Buyers seek organic, sustainable options

05/03/2013 11:14:00 AM
Tom Burfield

Sustainability continues to be a major topic of interest among retailers, said Mike Aiton, director of marketing for Prime Time International, Coachella, Calif.

When he gets a memo from a buyer or potential buyer asking about the company’s sustainability program, Aiton sends out a copy of a documentation sheet that lists the ways in which Prime Time International is sustainable.

It tells, for example, how the company conserves water, recycles materials and uses solar energy in its packinghouse and pumping stations.

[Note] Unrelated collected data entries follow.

/-- `NET_VS_WINDOW_CHANGE` (R419, R420): VS has stood at `mv` on the new side of a bound for 50 µs. -/
def Hub.netVs (h : Hub) (n mv : Nat) : Hub :=
  let h := h.setNet n { h.net1 n with vs := mv }
  let c := h.net1 n
  if c.st.driven then
    if mv ≤ h.netUv n then (h.netDown n 7).netWait n false
    else if h.netOv n ≤ mv then h.netTrip n 6
    else h
  else if c.st = .insertDelay ∧ h.netInWindow n = false then h.netWait n false
  else h.netGo n

def execNetVsWindowChange (n : Fin 16) (mv : Half) (s : State) : Host.Outcome State Fault Refusal := s.onNet fun h => h.netIn n (.vs mv.toNat)

/-- `NET_INSERT_DELAY_END` (R420). -/
def Hub.netInsertEnd (h : Hub) (n : Nat) : Hub :=
  let c := h.net1 n
  if c.st = .insertDelay ∧ c.at_ + h.netMs (Reg.NET_N_TIME n) F.NET_N_TIME_INSERT_MS ≤ h.now then h.netRamp n else h

def execNetInsertDelayEnd (n : Fin 16) (s : State) : Host.Outcome State Fault Refusal := s.onNet fun h => h.netIn n .insertEnd

/-- `NET_RETRY_WAIT_END` (R420). -/
def Hub.netRetryEnd (h : Hub) (n : Nat) : Hub :=
  let c := h.net1 n
  if c.st = .retryWait ∧ c.at_ + h.netMs (Reg.NET_N_RETRY n) F.NET_N_RETRY_RETRY_MS ≤ h.now then
    (h.setNet n { c with retries := c.retries + 1 }).netWait n true
  else h

def execNetRetryWaitEnd (n : Fin 16) (s : State) : Host.Outcome State Fault Refusal := s.onNet fun h => h.netIn n .retryEnd

/-- `NET_RETRIES_RESET` (R427). -/
def Hub.netRetriesReset (h : Hub) (n : Nat) : Hub :=
  let c := h.net1 n
  if c.st = .on ∧ c.pg = true ∧ c.pgAt + h.netDur (10 * tuS) ≤ h.now then h.setNet n { c with retries := 0 } else h

def execNetRetriesReset (n : Fin 16) (s : State) : Host.Outcome State Fault Refusal := s.onNet fun h => h.netIn n .retriesReset

/-! ## Ramp, gate rise and power-good -/

/-- `NET_RAMP_DONE` (R420): the output stands at `vout` mV. -/
def Hub.netRampDone (h : Hub) (n vout : Nat) : Hub :=
  let h := h.netMeas n vout (h.net1 n).vgs
  let c := h.net1 n
  if c.st = .ramp ∧ c.upTo = true then
    let h := h.netTo n .gateRise
    h.setNet n { h.net1 n with riseAt := h.now, counts := [] }
  else h

def execNetRampDone (n : Fin 16) (vout : Half) (s : State) : Host.Outcome State Fault Refusal := s.onNet fun h => h.netIn n (.rampDone vout.toNat)

/-- `NET_GATE_RISE_DONE` (R420): both conditions hold, for the first time or again. -/
def Hub.netRiseDone (h : Hub) (n vout vgs : Nat) : Hub :=
  let h := h.netMeas n vout vgs
  let c := h.net1 n
  if c.good = true ∧ (c.st = .gateRise ∨ (c.st = .on ∧ c.pg = false)) then
    let h := if c.st = .on then h else h.netTo n .on
    ((h.setNet n { h.net1 n with pg := true, pgAt := h.now }).netEvt n F.NET_N_EVT_PG_CHANGE).portsPower n
  else h

def execNetGateRiseDone (n : Fin 16) (vout : Half) (vgs : Byte) (s : State) : Host.Outcome State Fault Refusal :=
  s.onNet fun h => h.netIn n (.riseDone vout.toNat vgs.toNat)

/-- `NET_PG_LOSS` (R420): a condition of power-good fails while the channel stays `ON`. In the pulse of a gate test, that of the output
alone counts (R436). -/
def Hub.netPgLoss (h : Hub) (n vout vgs : Nat) : Hub :=
  let h := h.netMeas n vout vgs
  let c := h.net1 n
  if c.st = .on ∧ (if h.inPulse n then c.upTo else c.good) = false then h.pgDown n else h

def execNetPgLoss (n : Fin 16) (vout : Half) (vgs : Byte) (s : State) : Host.Outcome State Fault Refusal :=
  s.onNet fun h => h.netIn n (.pgLoss vout.toNat vgs.toNat)

/-! ## Trips and board faults -/

/-- `NET_HARD_SHORT` (R424): the shunt stands at `mv` mV. -/
def Hub.netShort (h : Hub) (n mv : Nat) : Hub :=
  let c := h.net1 n
  if c.st.driven = true ∧ h.fld (Reg.NET_N_CFG n) F.NET_N_CFG_SHORT_MV ≤ mv then
    (h.count (Reg.NET_N_CNT_SHORT n)).netTrip n (if c.st = .ramp then 1 else 4)
  else h

def execNetHardShort (n : Fin 16) (mv : Half) (s : State) : Host.Outcome State Fault Refusal := s.onNet fun h => h.netIn n (.short mv.toNat)

/-- `NET_SOA_TRIP` (R422): the channel has been in regulation for `us` more microseconds. -/
def Hub.netSoa (h : Hub) (n us : Nat) : Hub :=
  let c := h.net1 n
  if c.st ≠ .ramp then h else
  let h := h.setNet n { c with soa := c.soa + us }
  if h.fld (Reg.NET_N_RETRY n) F.NET_N_RETRY_SOA * 10 ≤ c.soa + us then h.netTrip n 2 else h

def execNetSoaTrip (n : Fin 16) (us : Half) (s : State) : Host.Outcome State Fault Refusal := s.onNet fun h => h.netIn n (.soa us.toNat)

/-- The gate has not risen in its time (R423, R430). -/
def Hub.netGriseDue (h : Hub) (n : Nat) : Bool :=
  let c := h.net1 n
  c.st == .gateRise && decide (c.riseAt + h.netGrise n ≤ h.now) && decide (c.vgs < 40)

/-- `NET_RAMP_TIMEOUT` (R423); a `FET_FAULT` due in the same cycle comes first (R430). -/
def Hub.netRampTmo (h : Hub) (n : Nat) : Hub :=
  let c := h.net1 n
  if (c.st = .ramp ∨ c.st = .gateRise) ∧ c.rampAt + h.netMs (Reg.NET_N_TIME n) F.NET_N_TIME_RAMP_TMO_MS ≤ h.now then
    (if h.netGriseDue n then h.netBoard n 8 else h.netTrip n 3)
  else h

def execNetRampTimeout (n : Fin 16) (s : State) : Host.Outcome State Fault Refusal := s.onNet fun h => h.netIn n .rampTmo

/-- Time of trip-curve point `p` in µs (R425). -/
def Hub.curveTime (h : Hub) (n p : Nat) : Nat :=
  h.fld (Reg.NET_N_CURVE n p) F.NET_N_CURVE_T_MANT * 2 ^ h.fld (Reg.NET_N_CURVE n p) F.NET_N_CURVE_T_EXP

def Hub.curveOn (h : Hub) (n p : Nat) : Bool := h.flag (Reg.NET_N_CURVE n p) F.NET_N_CURVE_EN

/-- One current sample against the trip curve (R425), whose counts hold through the pulse of a gate test (R436). -/
def Hub.netSample (h : Hub) (n code : Nat) : Hub :=
  let c := h.net1 n
  let uohm := h.fld (Reg.NET_N_ILIM n) F.NET_N_ILIM_SHUNT_UOHM
  let h := h.wr (Reg.NET_N_I_MA n) (word (code * 100000000 / (1024 * max 1 uohm)))
  if (c.st ≠ .gateRise ∧ c.st ≠ .on) ∨ h.inPulse n = true then h else
  let counts := (List.range 8).map fun p =>
    if h.curveOn n p = true ∧ h.fld (Reg.NET_N_CURVE n p) F.NET_N_CURVE_LEVEL < code then c.counts.getD p 0 + 1 else 0
  let h := h.setNet n { c with counts := counts }
  match (List.range 8).find? fun p => h.curveOn n p && decide (h.curveTime n p < counts.getD p 0) with
  | some p => ((h.setNet n { h.net1 n with point := p }).count (Reg.NET_N_CNT_CURVE n)).netTrip n 5
  | none => h

/-- `NET_CURVE_TRIP` (R425): the current samples since the last report, oldest first, one a microsecond. -/
def execNetCurveTrip (n : Fin 16) (codes : List (BitVec 10)) (s : State) : Host.Outcome State Fault Refusal :=
  s.onNet fun h => h.netIn n (.curve codes)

Likewise, Peter Rabbit Farms in Coachella is “very conscientious about sustainability,” said John Burton, general manager of sales and cooler.

The company pays close attention to sustainability in the crops it grows, the way the ground is maintained and in the rotation of its crops, he said.

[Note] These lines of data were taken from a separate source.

-- ==== Sys2Proof/Machine/Irq.lean ====
section
/-! DEFINITION. Interrupt sources (R5, R459), MSI-X vectors and `HOST_IRQ_N`. -/

namespace Sys2Proof.Machine

/-- An enabled event bit is set in the event register at `a` with its enables at `en`. -/
def Hub.evPend (h : Hub) (a en : Nat) : Bool := decide (h.rd a &&& h.rd en ≠ 0)

/-- Source `s` is asserted: the block at W0 base s * 0x4000 has an enabled event bit set (R459). -/
def Hub.irqSource (h : Hub) (s : Nat) : Bool :=
  match s with
  | 0 => h.evPend Reg.GLB_EVT Reg.GLB_EVT_EN
  | 1 => h.evPend Reg.HOST_EVT Reg.HOST_EVT_EN
  | 2 => h.evPend Reg.TIME_EVT Reg.TIME_EVT_EN
  | 3 => h.evPend Reg.TWIN_EVT Reg.TWIN_EVT_EN
  | 4 => h.evPend Reg.RING_EVT Reg.RING_EVT_EN
  | 6 => h.evPend Reg.SWC_EVT Reg.SWC_EVT_EN
  | 8 => h.evPend Reg.TM_EVT Reg.TM_EVT_EN
  | 12 => h.evPend Reg.CAR_EVT Reg.CAR_EVT_EN
  | 16 => h.evPend Reg.LANE_EVT Reg.LANE_EVT_EN || (List.range 96).any fun n => h.evPend (Reg.LN_EVT n) (Reg.LN_EVT_EN n)
  | 18 => h.evPend Reg.FRET_EVT Reg.FRET_EVT_EN || (List.range 32).any fun e => h.evPend (Reg.FR_EVT e) (Reg.FR_EVT_EN e)
  | 20 => (List.range 16).any fun n => h.evPend (Reg.CAN_EVT n) (Reg.CAN_EVT_EN n)
  | 22 => h.evPend Reg.CRC_EVT Reg.CRC_EVT_EN
  | 24 => h.evPend Reg.USB_EVT Reg.USB_EVT_EN
  | 26 => h.evPend Reg.NET_EVT Reg.NET_EVT_EN || (List.range 16).any fun n => h.evPend (Reg.NET_N_EVT n) (Reg.NET_N_EVT_EN n)
  | 28 => h.evPend Reg.PTM_EVT Reg.PTM_EVT_EN
  | _ => false

def Hub.irqEn (h : Hub) (s : Nat) : Bool := h.flag (Reg.HOST_IRQ_MAP s) F.HOST_IRQ_MAP_EN

/-- Vectors asserted now, bit v (R459). -/
def Hub.vectors (h : Hub) : Nat :=
  (List.range 29).foldl (fun m s =>
    if h.irqEn s && h.irqSource s then Nat.lor m (2 ^ h.fld (Reg.HOST_IRQ_MAP s) F.HOST_IRQ_MAP_VEC) else m) 0

/-- `HOST_IRQ_N` is driven low (R459). -/
def Hub.irqN (h : Hub) : Bool :=
  (List.range 29).any fun s => h.irqEn s && h.flag (Reg.HOST_IRQ_MAP s) F.HOST_IRQ_MAP_QSPI && h.irqSource s

/-- Bits 0 to 28 of a notification report (R409). -/
def Hub.sourceBits (h : Hub) : Nat := (List.range 29).foldl (fun m s => m + bitB (h.irqSource s) * 2 ^ s) 0

end Sys2Proof.Machine
end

Peter Rabbit Farms has been around since 1950, he said.

“I think people trust the name and trust the brand,” he said.

“People want to deal with companies that they know they are going to deal with today, tomorrow and down the road.”

Growing sustainably is “a huge concern” at Five Crowns Marketing, Van Dyke said.

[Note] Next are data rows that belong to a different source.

-- ==== Sys2Proof/Machine/Dma.lean ====
section
/-! DEFINITION. The PCIe endpoint: its link, MSI-X messages, and frame DMA on `P4` (R442, R459 to R462, R504). -/

namespace Sys2Proof.Machine

/-! ## MSI-X (R459) -/

/-- Send the messages of vectors; without a link nothing leaves. -/
def Hub.msixSend (h : Hub) (vs : List Nat) : Hub := if h.host.pcieUp then vs.foldl (fun h v => h.emit (.msix v)) h else h

/-- Follow the asserted vectors: one that has become asserted while unmasked sends its message. -/
def Hub.irqSync (h : Hub) : Hub :=
  let v := h.vectors
  let rise := below 32 fun i => testBit v i && !testBit h.host.asserted i && !h.msixMasked i
  ({ h with host := { h.host with asserted := v } } : Hub).msixSend rise

/-- A write of word `i` of the MSI-X table: a vector that is unmasked while asserted sends its message. -/
def Hub.msixWrite (h : Hub) (i : Nat) (w : Word) : Hub :=
  let v := i / 4
  if i % 4 = 3 ∧ h.msixMasked v = true ∧ w.toNat % 2 = 0 then
    let h := h.irqSync.wr (Reg.MSIX_TABLE i) w
    if testBit h.host.asserted v then h.msixSend [v] else h
  else h.wr (Reg.MSIX_TABLE i) w

/-- `MSIX_VECTOR_UNMASK` (R459): the mask bit of a vector's table entry is cleared. -/
def execMsixVectorUnmask (v : Fin 32) (s : State) : Host.Outcome State Fault Refusal :=
  s.on fun h =>
    if h.pathOpen .pcie then h.msixWrite (4 * v + 3) (putBits (h.rd (Reg.MSIX_TABLE (4 * v + 3))) (0, 1) 0) else h

/-! ## The link (R440, R442, R484, R504, R535) -/

/-- `PCIE_LINK_UP`: an enabled endpoint that holds its identity and is not in reset has trained its link. -/
def Hub.pcieTrain (h : Hub) (gen2 x2 : Bool) : Hub :=
  if h.pathOn .pcie = false ∨ h.glb.inCold = true ∨ h.glb.pllHold = true ∨ h.host.perst = true ∨
      h.flag Reg.GLB_BOOT F.GLB_BOOT_IDENT_BAD = true then h
  else { h with host := { h.host with pcieUp := true, pcieGen := 1 + bitB gen2, pcieWidth := 1 + bitB x2 } }

def execPcieLinkUp (gen2 x2 : Bool) (s : State) : Host.Outcome State Fault Refusal := s.on fun h => h.pcieTrain gen2 x2

/-- `PCIE_PERST` (R504): low, the endpoint is in fundamental reset: its link is down and its MSI-X table is as at reset. Nothing
else in the hub is reset. -/
def Hub.pciePerst (h : Hub) (low : Bool) : Hub :=
  if low then
    { h with regs := h.regs.filter (fun x => !msixPage x.1),
             host := { h.host with perst := true, pcieUp := false, pcieGen := 0, pcieWidth := 0 } }
  else { h with host := { h.host with perst := false } }

def execPciePerst (low : Bool) (s : State) : Host.Outcome State Fault Refusal := s.onAny fun h => h.pciePerst low

/-! ## Descriptor rings (R460) -/

/-- Descriptors of a ring: 2 to the power of its size word, which runs from 4 to 12. -/
def Hub.dmaRing (h : Hub) (a : Nat) : Nat := 2 ^ max 4 (min 12 (h.fld a F.DMA_TX_SIZE_TX_SIZE_LOG2))

/-- A write of a ring's tail: one that would fill the ring is ignored. -/
def Hub.dmaTail (h : Hub) (size tail head : Nat) (p : HostPath) (w : Word) : Hub :=
  let n := h.dmaRing size
  let t := bits w F.DMA_TX_TAIL % n
  if h.pathOpen p = false then h
  else if (t + 1) % n = h.fld head F.DMA_TX_HEAD % n then h.evt Reg.HOST_EVT F.HOST_EVT_CREDIT_OVERRUN
  else h.setFld tail F.DMA_TX_TAIL t

def Hub.dmaTxTail (h : Hub) (p : HostPath) (w : Word) : Hub := h.dmaTail Reg.DMA_TX_SIZE Reg.DMA_TX_TAIL Reg.DMA_TX_HEAD p w
def Hub.dmaRxTail (h : Hub) (p : HostPath) (w : Word) : Hub := h.dmaTail Reg.DMA_RX_SIZE Reg.DMA_RX_TAIL Reg.DMA_RX_HEAD p w

def execDmaTxTailWrite (p : HostPath) (w : Word) (s : State) : Host.Outcome State Fault Refusal := s.on fun h => h.dmaTxTail p w
def execDmaRxTailWrite (p : HostPath) (w : Word) (s : State) : Host.Outcome State Fault Refusal := s.on fun h => h.dmaRxTail p w

/-- Bus address of descriptor `i` of the ring whose base words stand at `lo` and `hi`. -/
def Hub.dmaAddr (h : Hub) (lo hi i : Nat) : Nat := ((h.rd hi).toNat * 2 ^ 32 + (h.rd lo).toNat + 32 * i) % 2 ^ 64

/-- A posted descriptor of a ring is there to be used. -/
def Hub.dmaReady (h : Hub) (en : Nat × Nat) (tail head : Nat) : Bool :=
  h.hostOpen && h.flag Reg.DMA_CTL en && h.host.pcieUp && h.fld head F.DMA_TX_HEAD != h.fld tail F.DMA_TX_TAIL

/-- The head of a ring moves on. -/
def Hub.dmaNext (h : Hub) (size head : Nat) : Hub :=
  h.setFld head F.DMA_TX_HEAD ((h.fld head F.DMA_TX_HEAD + 1) % h.dmaRing size)

/-! ## Transmit (R461) -/

/-- Write `DSTAT` of the descriptor at the head, and advance. -/
def Hub.dmaTxDone (h : Hub) (dstat : Nat) : Hub :=
  let a := h.dmaAddr Reg.DMA_TX_BASE_LO Reg.DMA_TX_BASE_HI (h.fld Reg.DMA_TX_HEAD F.DMA_TX_HEAD) + 20
  let h := ((h.emit (.dma a (leBytes 4 dstat))).dmaNext Reg.DMA_TX_SIZE Reg.DMA_TX_HEAD).evt Reg.HOST_EVT F.HOST_EVT_DMA_TX_DONE
  if dstat = 0 then h.count Reg.HOST_CNT_DMA_TX else (h.count Reg.HOST_CNT_DMA_DROP).evt Reg.HOST_EVT F.HOST_EVT_DMA_ERR

/-- `DMA_TX_DESCRIPTOR`: words 2 to 4 of the descriptor at the head, and the buffer it points to. The frame enters on `P4`, where it waits for
cells and for credit of its queue (R232, R268); the next descriptor is read when it has been placed. -/
def Hub.dmaTx (h : Hub) (w2 w3 w4 : Word) (buf : List Byte) : Hub :=
  if h.dmaReady F.DMA_CTL_TX_EN Reg.DMA_TX_TAIL Reg.DMA_TX_HEAD = false ∨ h.host.dma.isSome = true then h else
  let len := bits w2 (0, 11)
  let q := bits w2 (16, 8)
  let lt := if bits w2 (24, 1) = 1 then some (w3.toNat + bits w4 (0, 8) * 2 ^ 32) else none
  let bs := padTo 60 (padTo len (buf.take len))
  if len < 60 ∨ 2044 < len then h.dmaTxDone 2
  else
    let (h, id) := h.enterOwn 4 { bytes := bs, own := h.isNrp bs, launch := lt, cls := h.tqClass q } q none false
    { h with host := { h.host with dma := some (q, id) } }

/-- The frame has been placed, or dropped by a policer or on placement (R248, R240, log entry 37); while it waits nothing is done. -/
def Hub.dmaSettle (h : Hub) : Hub :=
  match h.host.dma with
  | some (q, id) =>
    if (h.swc.own.any fun x => x.id == id) || (h.tq q).waiting.contains id then h
    else ({ h with host := { h.host with dma := none } } : Hub).dmaTxDone (if (h.tq q).holds id then 0 else 1)
  | none => h

def execDmaTxDescriptor (w2 w3 w4 : Word) (buf : List Byte) (s : State) : Host.Outcome State Fault Refusal :=
  s.on fun h => h.dmaTx w2 w3 w4 buf

/-! ## Receive (R462) -/

/-- Words 3 and 4 of a receive descriptor: the receive stamp on `TS_TB`; a frame that came in by no port has none, and the
specification states no value for it (log entry 4). -/
def Hub.dmaStamp (h : Hub) (f : Frame) : List Word × Hub :=
  match f.stamps[h.fld Reg.DMA_CTL F.DMA_CTL_TS_TB]? with
  | some t =>
    let s := t / 65536 % 2 ^ 40
    ([word s, word (s / 2 ^ 32)], h)
  | none => ([h.freeNow, h.tick.freeNow &&& 0xFF], h.tick.tick)

/-- `DMA_RX_FRAME`: the next frame that `P4` takes goes to the posted descriptor, whose buffer lies at `addr`. -/
def Hub.dmaRx (h : Hub) (addr : Nat) : Hub :=
  let h := h.endTx 4
  if h.dmaReady F.DMA_CTL_RX_EN Reg.DMA_RX_TAIL Reg.DMA_RX_HEAD = false ∨ h.portFree 4 = false then h else
  match h.normalHead 4 with
  | none => h
  | some (q, id, second) =>
    let f := h.frame id
    let bs := h.copyBytes 4 q (h.finishDraft f (h.launchDelta 4 q f))
    let h := h.sendCopy 4 q id second
    let (ts, h) := h.dmaStamp f
    let w2 := word (bs.length + q * 2 ^ 16 + f.inPort * 2 ^ 24 + 2 ^ 31)
    let a := h.dmaAddr Reg.DMA_RX_BASE_LO Reg.DMA_RX_BASE_HI (h.fld Reg.DMA_RX_HEAD F.DMA_RX_HEAD_DMA_TX_HEAD)
    let h := (h.emit (.dma addr bs)).emit (.dma (a + 8) ((w2 :: ts).flatMap fun w => leBytes 4 w.toNat))
    ((h.dmaNext Reg.DMA_RX_SIZE Reg.DMA_RX_HEAD).evt Reg.HOST_EVT F.HOST_EVT_DMA_RX).count Reg.HOST_CNT_DMA_RX

def execDmaRxFrame (addr : Dword) (s : State) : Host.Outcome State Fault Refusal := s.on fun h => h.dmaRx addr.toNat

end Sys2Proof.Machine
end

“That is definitely something that is on the forefront.”

The company’s retail customers ask about the firm’s sustainability program, he said. The company has implemented a solar energy system to help conserve energy and protect the environment.

When buyers ask De Klotz about sustainability at Bagdasarian and Pasha Marketing, he points out, among other things, that the company recently completed a 650,000 kilowatt solar plant at its packinghouse.

“It will fill the majority of our electricity needs,” he said.